Written by Jay Williams | Jun 21, 2018 12:00:00 AM

When Twitter first went mainstream I remember detractors complaining “it’s just people tweeting what they had for breakfast – boring.”  OK, there was some of that. Quite a bit, actually. But I used to defend Twitter back then. “Well yes,” I’d say. “But it’s not compulsory. There’s nothing to stop you tweeting, you know, interesting stuff.”

And so with surveys.  They’re seen as the lazy PR’s routine, route one cop-out.  Because they were once new, and they worked, people fell into the habit of suggesting them for everything.  And gradually the link between the sponsor and the content became so tenuous the media would just run the survey without crediting the source, because it represented an abrupt and irrelevant non sequitur.  The media came to loathe them. Clients began to tire of seeing them in pitches and even PRs rolled their eyes when they were mooted in brainstorms.

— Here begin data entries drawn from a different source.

-- ==== Sys2Proof/Machine/EvCore.lean ====
section
/-! DEFINITION. Steps of a core's register pool and lanes: RUN_READY (R81, R82, R246), LANE_ARBITRATION (R328), RUN_END
(R71), the breaker (R83), the end of draining (R85), and the waits of runs that end (R140, R141). -/

namespace Sys2Proof.Machine

/-! ## The names that a run writes (R81) -/

/-- A name and the ones above it. -/
def namesFrom (n : Fin 256) (k : Nat) : List (Fin 256) := (range 0 k).map fun i => Fin.ofNat 256 (n.val + i)

/-- The main-file names of a destination with `k` registers. -/
def dstNames (d : LDst) (k : Nat) : List (Fin 256) :=
  match d with
  | .main n => namesFrom n k
  | .opf _ | .lat => []

/-- Registers of a loaded value (R36, R153). -/
def mRegs (t : MType) : Nat := (mSize t + 3) / 4

/-- The main-file names that a lane instruction writes. -/
def laneWrites (i : Instr) : List (Fin 256) :=
  match i with
  | .lMulfull _ _ d _ _ => namesFrom d 2
  | .lXeval _ d _ _ _ _ => namesFrom d 3
  | .lLd _ t _ d _ _ | .lLdw _ t _ _ d _ _ | .lRld _ t d _ _ _ _ => dstNames d (mRegs t)
  | .lLdg _ wide d _ _ _ => dstNames d (if wide then 2 else 1)
  | .lAdd _ _ _ d _ _ | .lSub _ _ _ d _ _ | .lMul _ _ _ d _ _ | .lMulhi _ _ d _ _ | .lMad _ _ _ d _ _ _
  | .lMin _ _ d _ _ | .lMax _ _ d _ _ | .lAbs _ _ _ d _ | .lNeg _ _ _ d _ | .lSum3 _ _ _ d _ _ _
  | .lClamp _ _ _ d _ _ _ | .lQdot _ _ _ d _ _ _ | .lHdot _ _ _ d _ _ _ | .lAnd _ d _ _ | .lOr _ d _ _
  | .lXor _ d _ _ | .lNot _ d _ | .lShl _ d _ _ | .lShr _ d _ _ | .lSra _ _ d _ _ | .lRot _ d _ _ | .lPopc _ d _
  | .lClz _ d _ | .lBrev _ d _ | .lBfx _ _ d _ _ _ | .lBfi _ d _ _ _ | .lBytesel _ d _ _ _ | .lTruth _ d _ _ _ _
  | .lScadd _ d _ _ _ | .lFunnel _ _ d _ _ _ | .lFadd _ _ _ d _ _ | .lFsub _ _ _ d _ _ | .lFmul _ _ _ d _ _
  | .lFma _ _ _ d _ _ _ | .lFdot2 _ _ _ d _ _ _ | .lFmin _ _ d _ _ | .lFmax _ _ d _ _ | .lFclamp _ _ d _ _ _
  | .lFabs _ _ d _ | .lFneg _ _ d _ | .lFcpsgn _ _ d _ _ | .lFrnd _ _ _ d _ | .lFdiv _ d _ _ | .lFsqrt _ d _
  | .lFrcp _ d _ | .lFrsq _ d _ | .lFexp2 _ d _ | .lFlog2 _ d _ | .lFsin _ d _ | .lFcos _ d _ | .lFldexp _ _ d _ _
  | .lFclass _ d _ | .lCvt _ _ _ _ _ d _ | .lCvtpk _ _ _ _ _ d _ _ | .lQblk _ _ _ _ d _ _ | .lDqblk _ _ d _ _
  | .lSel _ d _ _ _ | .lPass _ _ d _ _ | .lScan _ _ _ d _ | .lMov _ d _ | .lLtid _ d | .lBld _ d _ _ _
  | .lAmo _ _ _ _ d _ _ _ | .lAmo3 _ _ _ _ _ d _ _ _ => dstNames d 1
  | _ => []

/-- The distinct names that words write and that are unbound, each with the run offset of its first write (R81). -/
def unboundWrites (sh : Shuttle) : Nat → List Nat → List (Nat × Fin 256) → List (Nat × Fin 256)
  | _, [], acc => acc
  | off, x :: xs, acc =>
    let names := match decodeLane x with
      | .ok i => laneWrites i
      | .error _ => []
    unboundWrites sh (off + 1) xs (names.foldl (fun a n =>
      if (sh.v.get n).isSome || a.any fun e => e.2 == n then a else a ++ [(off, n)]) acc)

/-! ## Lines -/

/-- A run is frozen in handler mode and while its shuttle waits to enter it (R340, R341). -/
def Shuttle.frozen (sh : Shuttle) : Bool :=
  sh.handler || (sh.wait == .memory && (!sh.deferred.isEmpty || sh.laneTrap.isSome || sh.held.isSome))

/-- A shuttle whose queued runs may compete: its block is resident and not being stopped (R331, R341). -/
def State.competes (s : State) (h : Nat) (sh : Shuttle) : Bool :=
  sh.status == .running && !sh.frozen &&
    match s.blk? (blockOf h) with
    | some b => b.status == .resident && !b.stopping
    | none => false

/-- The pool can supply a need (R82, R83, R316): the supervisor's lines are set apart, the favoured shuttle draws on the
reserve, others never reduce the free lines below it. -/
def State.supplies (s : State) (c h need : Nat) : Bool :=
  s.isSuper (blockOf h) || need == 0 || ((s.core c).favoured == some h && need ≤ s.freeLines c) ||
    need + s.reserve c ≤ s.freeLines c

/-- Lines are set aside and the run competes (R81). -/
def State.setAside (s : State) (h need : Nat) : State :=
  s.updSh h (·.updHead fun r => { r with phase := .ready s.now, aside := need, since := none })

/-- The head run's need. -/
def Shuttle.need (sh : Shuttle) : Nat :=
  match sh.queue with
  | r :: _ => (unboundWrites sh 0 r.words []).length
  | [] => 0

/-- Freed lines go to waiting shuttles, oldest first, while they suffice (R82). -/
def State.grantEach (s : State) (c : Nat) : List Nat → State
  | [] => s
  | h :: hs =>
    match s.sh? h with
    | some sh => if s.supplies c h sh.need then State.grantEach (s.setAside h sh.need) c hs else s
    | none => State.grantEach s c hs

/-- A number put before the first with a greater key. -/
def insertBy (key : Nat → Nat) : List Nat → Nat → List Nat
  | [], x => [x]
  | y :: t, x => if key x < key y then x :: y :: t else y :: insertBy key t x

/-- The age of a shuttle: block admission, then index (R82). -/
def State.age (s : State) (h : Nat) : Nat :=
  match s.blk? (blockOf h) with
  | some b => 64 * b.admitted + h % 64
  | none => 0

/-- The shuttles of a core in enlarge wait, oldest first. -/
def State.waitingLines (s : State) (c : Nat) : List Nat :=
  ((s.residents c).filter fun e => match e.2.queue with | r :: _ => r.phase == .enlarge | [] => false).foldl
    (fun l e => insertBy s.age l e.1) []

/-- What the core grants after lines came free: the favoured shuttle first (R83). -/
def State.grantLines (s : State) (c : Nat) : State :=
  let ws := s.waitingLines c
  match (s.core c).favoured with
  | some f => s.grantEach c ((ws.filter (· == f)) ++ ws.filter (· != f))
  | none => s.grantEach c ws

/-! ## RUN_READY -/

/-- Memory-bound shuttles of a core that have a run competing (R246). -/
def State.boundCompeting (s : State) (c : Nat) : Nat :=
  ((s.residents c).filter fun e => e.2.memoryBound && match e.2.queue with
    | r :: _ => (match r.phase with | .ready _ | .enlarge => true | .queued | .running _ | .stopped => false)
    | [] => false).length

/-- The head run stopped, and no trap keeps it (R246, R343). -/
def Shuttle.restarts (sh : Shuttle) (r : Run) : Bool :=
  r.phase == .stopped && sh.laneTrap.isNone && sh.owed.isNone && !sh.handler

/-- The head run has been held back since a time (R246). -/
def Shuttle.heldSince (sh : Shuttle) : Option Nat :=
  match sh.queue with
  | r :: _ => if r.phase == .queued || sh.restarts r then r.since else none
  | [] => none

/-- R246 holds the shuttle's run back: the cap is reached, or another has been held back for longer. -/
def State.heldBack (s : State) (c : Nat) (sh : Shuttle) : Bool :=
  sh.memoryBound && (s.boundCompeting c ≥ (s.core c).cap || (s.residents c).any fun e =>
    e.2.memoryBound && match e.2.heldSince, sh.heldSince with
      | some x, some y => decide (x < y)
      | some _, none => true
      | none, _ => false)

/-- The oldest run is about to compete (R81): the trap of a peak exceeded, enlarge wait, or its lines set aside. -/
def State.compete (s : State) (c h : Nat) (sh : Shuttle) (r : Run) : State :=
  let ws := unboundWrites sh 0 r.words []
  let peak := s.peakOf h
  if sh.bound + ws.length > peak then
    let off := (ws.getD (peak - sh.bound) (0, 0)).1
    s.updSh h fun x => { x.updHead fun q => { q with phase := .stopped, since := none } with
      laneTrap := some { cause := 0x031, lane := true, lword := r.lword, roff := off } }
  else if s.supplies c h ws.length then s.setAside h ws.length
  else s.updSh h (·.updHead fun q => { q with phase := .enlarge, since := none })

/-- A queued run comes to compete; one that stopped part-way competes again (R246, R343). -/
def State.runReady (s : State) (h : Nat) : State :=
  match s.sh? h, s.blk? (blockOf h) with
  | some sh, some blk =>
    match sh.queue with
    | r :: _ =>
      if !(r.phase == .queued || sh.restarts r) || !s.competes h sh then s
      else if s.heldBack blk.coreKey sh then
        s.updSh h (·.updHead fun q => { q with since := match q.since with | some n => some n | none => some s.now })
      else if r.phase == .queued then s.compete blk.coreKey h sh r
      else s.updSh h (·.updHead fun q => { q with phase := .ready s.now, since := none })
    | [] => s
  | _, _ => s

/-- RUN_READY (R81). -/
def execRunReady (h : Nat) (s : State) : Host.Outcome State Fault Refusal := .next (s.runReady h)

/-! ## LANE_ARBITRATION -/

/-- The cycle from which the head run is ready. -/
def Shuttle.readySince (sh : Shuttle) : Option Nat :=
  match sh.queue with
  | r :: _ => (match r.phase with | .ready n => some n | .queued | .enlarge | .running _ | .stopped => none)
  | [] => none

/-- A lane of a core is taken. -/
def State.laneTaken (s : State) (c lane : Nat) : Bool :=
  (s.residents c).any fun e => match e.2.queue with | r :: _ => r.phase == .running lane | [] => false

/-- Of two candidates the one ready earlier, and on a tie the one in the lower slot (R328). -/
def earlier (x y : Nat × Shuttle) : Nat × Shuttle :=
  match x.2.readySince, y.2.readySince with
  | some a, some b => if b < a || (a == b && y.2.slot < x.2.slot) then y else x
  | _, some _ => y
  | _, none => x

/-- The run that a free lane takes (R328). -/
def State.nextRun (s : State) (c lane : Nat) : Option Nat :=
  let cands := (s.residents c).filter fun e =>
    s.competes e.1 e.2 && match e.2.queue, e.2.readySince with | r :: _, some _ => decide (r.off < r.words.length) | _, _ => false
  let pick (l : List (Nat × Shuttle)) : Option Nat :=
    match l with
    | [] => none
    | x :: xs => some (xs.foldl earlier x).1
  match pick (cands.filter fun e => match e.2.readySince with | some n => decide (n + 4096 ≤ s.now) | none => false) with
  | some h => some h
  | none => pick (cands.filter fun e => e.2.slot % (Config.lanes (c / 128) / 8) == lane / 8)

But back, briefly, to the early Twitter/breakfast tweets.  The survey mechanism itself isn’t intrinsically naff. It’s what you choose to talk about – and how you say it.  Think about using it as context – to frame something more fun, interesting or dramatic.

A survey to discover what time of day office workers ‘hit the wall’ and run out of energy is probably not, on the face of it, going to trigger much viral activity.  But a short video of a miserable looking millennial wearing a four-foot prosthetic wall and inviting people to punch him will probably do the trick. Similarly, a poll for the British Lung Foundation which reveals that three out of 10 people can’t climb a flight of stairs without experiencing breathlessness is unlikely to leave media consumers … well, breathless.  But a short video in which people are invited to cycle for a minute on an exercise bike while wearing a high altitude training mask which restricts oxygen flow? More engaging.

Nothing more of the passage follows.